Additionally, on April 27, Indian Trail students will have an in-school field trip to listen to a Holocaust survivor, which will include a presentation and a question-and-answer session.
Ebner, who teaches ninth-grade English and special education at Indian Trail, has her freshmen read the book “Night” by Holocaust survivor Elie Wiesel every year to learn of the uncomfortable, but necessary, history of the Holocaust.
“It’s so hard to teach it every year, but it’s so important that we teach it,” Ebner said Wednesday. “And the students are always so engrossed in everything. They want to learn everything about it. And even though they know a little bit about it, they’re still surprised to learn things.
“I think that when we give them an opportunity to participate in something to honor the lives of those lost, they just jump at the chance, because they’re all empathetic, and they’re touched by the subject.”
Especially with the dwindling number of Holocaust survivors still alive today, it’s imperative to keep educating new generations about that history. And, oftentimes, it’s much easier to teach younger people than those who may not be willing to change their views.
“It’s nice to be able to speak to middle-aged people, et cetera, but when they’re stuck in their ways, they’re stuck in their ways,” Fai-Podlipnik said. “I think it’s important for us to really indoctrinate our kids to accept everyone.”

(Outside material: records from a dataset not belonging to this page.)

/-- `t` with what the end of an instruction may change as it was in `s`: pc, status, the answer and the translations of a
remote access, the event counters, and what an overflow of them reports. -/
def settled (s t : State) : State :=
  { t with
    hart := { t.hart with pc := s.hart.pc, status := s.hart.status, remote := s.hart.remote, pins := s.hart.pins, ev := s.hart.ev, evsel := s.hart.evsel }
    hub := { t.hub with fns := s.hub.fns }
    msix := s.msix }

/-- What an overflow may leave: OVF in a selector, and OVFSTAT of a function (R364). -/
def countersKept (s t : State) : Prop :=
  (∀ i : Fin 8, t.hart.evsel.get i ||| 0x10000000#64 = s.hart.evsel.get i ||| 0x10000000#64)
  ∧ (∀ f, { fnAt t f with ovfStat := 0 } = { fnAt s f with ovfStat := 0 })
  ∧ ∃ l, t.msix = s.msix ++ l

/-- The outcome is the completion of an instruction that started in `s`: the hart goes on at `pc`, and `P` holds. -/
def completes (o : Out) (s : State) (pc : Word) (P : State → Prop) : Prop :=
  ∃ t, o = .next t ∧ t.hart.pc = pc ∧ t.hart.status = .running ∧ t.hart.remote = none ∧ t.hart.pins = none ∧ countersKept s t ∧ P t

/-- The same, with the next instruction following. -/
def retires (o : Out) (s : State) (P : State → Prop) : Prop := completes o s (s.hart.pc + 4) P

/-- The only register written is X[d]; X0 stays zero (R91). -/
def wroteX (s t : State) (d : BitVec 5) (v : Word) : Prop :=
  rx t d = (if d = 0#5 then 0 else v) ∧ ∀ r, r ≠ d → rx t r = rx s r

/-- An instruction whose whole effect is to write X[d]. -/
def givesX (o : Out) (s : State) (d : BitVec 5) (v : Word) : Prop :=
  retires o s fun t => wroteX s t d v ∧ settled s t = { s with hart := { s.hart with x := t.hart.x } }

/-- A scalar floating-point result: X[d] zero-extended, the flags ORed into FCSR, nothing else. -/
def givesFp (o : Out) (s : State) (d : BitVec 5) (v : Nat) (fl : Flags) : Prop :=
  retires o s fun t => wroteX s t d (BitVec.ofNat 64 v)
    ∧ t.hart.fcsr = s.hart.fcsr ||| BitVec.ofNat 64 (fl.toNat % 32)
    ∧ settled s t = { s with hart := { s.hart with x := t.hart.x, fcsr := t.hart.fcsr } }

/-- An instruction whose whole effect is a jump. -/
def goesTo (o : Out) (s : State) (pc : Word) : Prop := completes o s pc fun t => settled s t = s

/-- A hart without its link set. -/
def unlinked (h : Hart) : Hart := { h with eng := { h.eng with link := none } }

/-- A hart without its views of earlier places of the global order. -/
def unviewed (h : Hart) : Hart := { h with weak := { h.weak with viewS := none, viewV := none, viewE := [] } }

/-- A byte of a bank. -/
def bankByte (s : State) (key x : Nat) : Byte := tabGet 0#8 (bankAt s key).data x

/-- From `s` to `t` the bytes at a place have become `bs`, and no other byte of memory or of a bank has changed. -/
def stored (s t : State) (l : Loc) (bs : List Byte) : Prop :=
  match l with
  | .pa a _ _ =>
    (∀ x, readPa t x = if a ≤ x ∧ x < a + bs.length then bs.getD (x - a) 0 else readPa s x) ∧ t.banks = s.banks
  | .bank key off =>
    t.mem = s.mem
    ∧ (∀ k x, bankByte t k x = if k = key ∧ off ≤ x ∧ x < off + bs.length then bs.getD (x - off) 0 else bankByte s k x)
    ∧ (∀ k, { bankAt t k with data := [] } = { bankAt s k with data := [] })
  | .fifo _ => False

/-- The place takes a store: it is no FIFO port, and a SCRATCHZ bank has room (R204). -/
abbrev takesStore (s : State) (l : Loc) (bs : List Byte) : Prop :=
  match l with
  | .pa _ _ _ => True
  | .bank key off =>
    (bankAt s key).mode = .scratchz → tilesUsed none (cellsPut (bankAt s key).data off bs) ≤ 64
      ∨ Config.scratchzFull (cellsPut (bankAt s key).data off bs) = false
  | .fifo _ => False

/-- A store of the hart at `va` is held back: behind those of its stream, and with no effect that another hart can see (R267). -/
def heldStore (s t : State) (vec : Bool) (l : Loc) (va : Nat) (bs : List Byte) : Prop :=
  (t.hart.weak.posted vec = s.hart.weak.posted vec ++ [{ key := locKey l, va := va, bytes := bs, mask := 0xFF, since := s.time }])
  ∧ t.hart.weak = s.hart.weak.setPosted vec (t.hart.weak.posted vec)

/-- The scalar stream can read `n` bytes at `va`, at the place `l` (R112, R113). -/
def scalarReads (s : State) (va n : Nat) (l : Loc) : Prop :=
  s.hart.strike = none ∧ fenced s clsS = false ∧ va % n = 0 ∧ locate s (s.hart.path s) va .load = .ok l ∧ locPoisoned s l = false
  ∧ ∀ key, l ≠ .fifo key

/-- The scalar stream's view of an earlier place of the global order serves a load of `n` bytes at `va` (R267, log 118): it gives
`x`, and `w` is the view then. -/
def loadsView (s : State) (va n : Nat) (w : View) (x : Nat) : Prop :=
  let t := drain s false
  ∃ v, s.hart.weak.viewS = some v ∧ w = v.reads (spanKeys t (t.hart.path t) [(va, n)]) ∧ viewFresh t w = true
    ∧ loadNat (viewed t (t.hart.path t) v).1 (viewed t (t.hart.path t) v).2 va n .fifoOnly = .ok x

/-- No view serves it: it is made in memory as it is. -/
def loadsNow (s : State) (va n : Nat) : Prop := ∀ w x, ¬loadsView s va n w x

/-- The state with such a view of a stream. -/
def withViewS (s : State) (w : View) : State := { s with hart := { s.hart with weak := { s.hart.weak with viewS := some w } } }
def withViewV (s : State) (w : View) : State := { s with hart := { s.hart with weak := { s.hart.weak with viewV := some w } } }

/-- What a raw load of `n` bytes at `va` gives from the place `l`, and the bytes that a raw store of `v` leaves: free ones
during a conversion of their storage (R243, log 22). -/
def loaded (s : State) (va n : Nat) (l : Loc) : Nat := rawValue s (identSpace s s.hart.who).asid va n (natOfBytes (locBytes s l n))
def toStore (s : State) (va n v : Nat) : List Byte := bytesOfNat n (rawValue s (identSpace s s.hart.who).asid va n v)

/-- The scalar stream can store the bytes `bs` at `va`, at the place `l`. -/
def scalarWrites (s : State) (va : Nat) (l : Loc) (bs : List Byte) : Prop :=
  s.hart.strike = none ∧ fenced s clsS = false ∧ va % bs.length = 0 ∧ locate s (s.hart.path s) va .store = .ok l ∧ takesStore s l bs

/-- A place in memory or in a SCRATCH bank, where no store is turned away. -/
def plainPlace (s : State) (l : Loc) : Prop :=
  match l with
  | .pa _ _ _ => True
  | .bank key _ => (bankAt s key).mode = .scratch
  | .fifo _ => False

During Wednesday’s featured portion of the program, you could see how much pride Marty Thau took in his father for surviving the Holocaust and eventually thriving with his own family and business in Wisconsin.

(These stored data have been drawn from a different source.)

-- ==== Sys2Proof/Certificates/Slice0/Obligations.lean ====
section
/-!
DEFINITION. The statements for the provers. A statement about an instruction says, for every state and operands that meet
its hypotheses, that the instruction completes, what it leaves, and that nothing else has changed.
-/
open Sys2Proof Sys2Proof.Machine Sys2Proof.Safety

/-! ## Words -/

/-- The eleven words of R139's program decode to its instructions. -/
def Obligations.WordsDecode : Prop :=
  decodeWord false 0x18500005#32 = .ok (.jal 5 5)
  ∧ decodeWord false 0x1E900218#32 = .ok (.csrr 9 0x043)
  ∧ decodeWord false 0x04948001#32 = .ok (.addi 9 9 1)
  ∧ decodeWord false 0x1E800210#32 = .ok (.csrr 8 0x042)
  ∧ decodeWord false 0x1E00000C#32 = .ok .tret
  ∧ decodeWord false 0x06529001#32 = .ok (.ori 5 5 1)
  ∧ decodeWord false 0x1E028201#32 = .ok (.csrw 5 0x040)
  ∧ decodeWord false 0x0460002A#32 = .ok (.addi 6 0 42)
  ∧ decodeWord false 0x1E030004#32 = .ok (.trap 6)
  ∧ decodeWord false 0x02A48000#32 = .ok (.add 10 9 0)
  ∧ decodeWord false 0x1E000034#32 = .ok .halt

/-- R89, R101: decoding undoes encoding, for every well-formed instruction. -/
def Obligations.DecodeEncode : Prop :=
  ∀ i : Instr, i.wf = true → ∃ w, encode i = some w ∧ decodeWord false w = .ok i

/-- A word has one meaning: what a word decodes to is well-formed, and encodes to that word. -/
def Obligations.EncodeDecode : Prop :=
  ∀ (dh : Bool) (w : BitVec 32) (i : Instr), decodeWord dh w = .ok i → i.wf = true ∧ encode i = some w

/-- R308: a dispatch hart refuses every major but those of R308, with ILLEGAL_OP, and reads the others as any hart does,
but for the system registers that it lacks. -/
def Obligations.DispatchMajors : Prop :=
  ∀ w : BitVec 32,
    ((fld w 25 7).toNat ∉ [0x01, 0x02, 0x03, 0x04, 0x05, 0x06, 0x07, 0x08, 0x09, 0x0A, 0x0B, 0x0C, 0x0D, 0x0E, 0x0F, 0x10,
        0x66, 0x70, 0x71, 0x75, 0x76, 0x78, 0x7B] → decodeWord true w = .error .illegalOp)
    ∧ ((fld w 25 7).toNat ∈ [0x01, 0x02, 0x03, 0x04, 0x05, 0x06, 0x07, 0x08, 0x09, 0x0A, 0x0B, 0x0C, 0x0D, 0x0E, 0x10,
        0x66, 0x70, 0x71, 0x75, 0x76, 0x78, 0x7B] → decodeWord true w = decodeWord false w)

/-! ## Steps -/

/-- Where nothing is on the agenda and the hart whose turn it is can go on, and the four bytes at its pc decode to an
instruction, a step is what the instruction does, with the cache and TLB events of its accesses counted (R360, R367), the
translations kept of an access that waits (R335), and the views that still serve (R270). So is the turn of any hart that the agenda
names. Where the core's pin store has no room for the instruction, the hart waits (R335). -/
def Obligations.StepRunsDecoded : Prop :=
  ∀ (s : State) (a lg : Nat) (leaf : Word) (i : Instr),
    locate s (s.hart.path s) s.hart.pc.toNat .fetch = .ok (.pa a leaf lg) → a / 64 ∉ s.poison →
    (∀ e ∈ s.hart.icache, e.1 ≠ s.hart.pc.toNat) → s.hart.weak.late = [] → s.hart.status ≠ .waiting .halt →
    decodeWord s.hart.who.dispatch (wordOfBytes (readPa s a) (readPa s (a + 1)) (readPa s (a + 2)) (readPa s (a + 3))) = .ok i →
    let runs (o : Out) : Prop :=
      (pinsFull s i = false → ∀ t, exec i s = .next t → ∃ u, o = .next u ∧ afterInstr s t u i)
      ∧ (pinsFull s i = true → o = .next (waitOn s .stall))
    (s.agenda = [] → s.power = true → executing s → runs (step s))
    ∧ (∀ (r : State) (hid : Nat) (rest : List Act), r.agenda = .run hid :: rest → r.power = true →
        focus { r with agenda := rest } hid = some s → mayRun s s.hart = true → runs (step r))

By his presence alone, Marty Thau represented the visceral reality of the Holocaust — both tragic and inspiring — reminding everyone of, as we mark Holocaust Remembrance Day, a part of our history that cannot be forgotten, because it must never happen again.
“Now we’re on to the next generation, and we now have to transfer it to yet another generation,” Feingold said. “Or this will be lost, the stories and the memories will be lost, and the message will be lost.”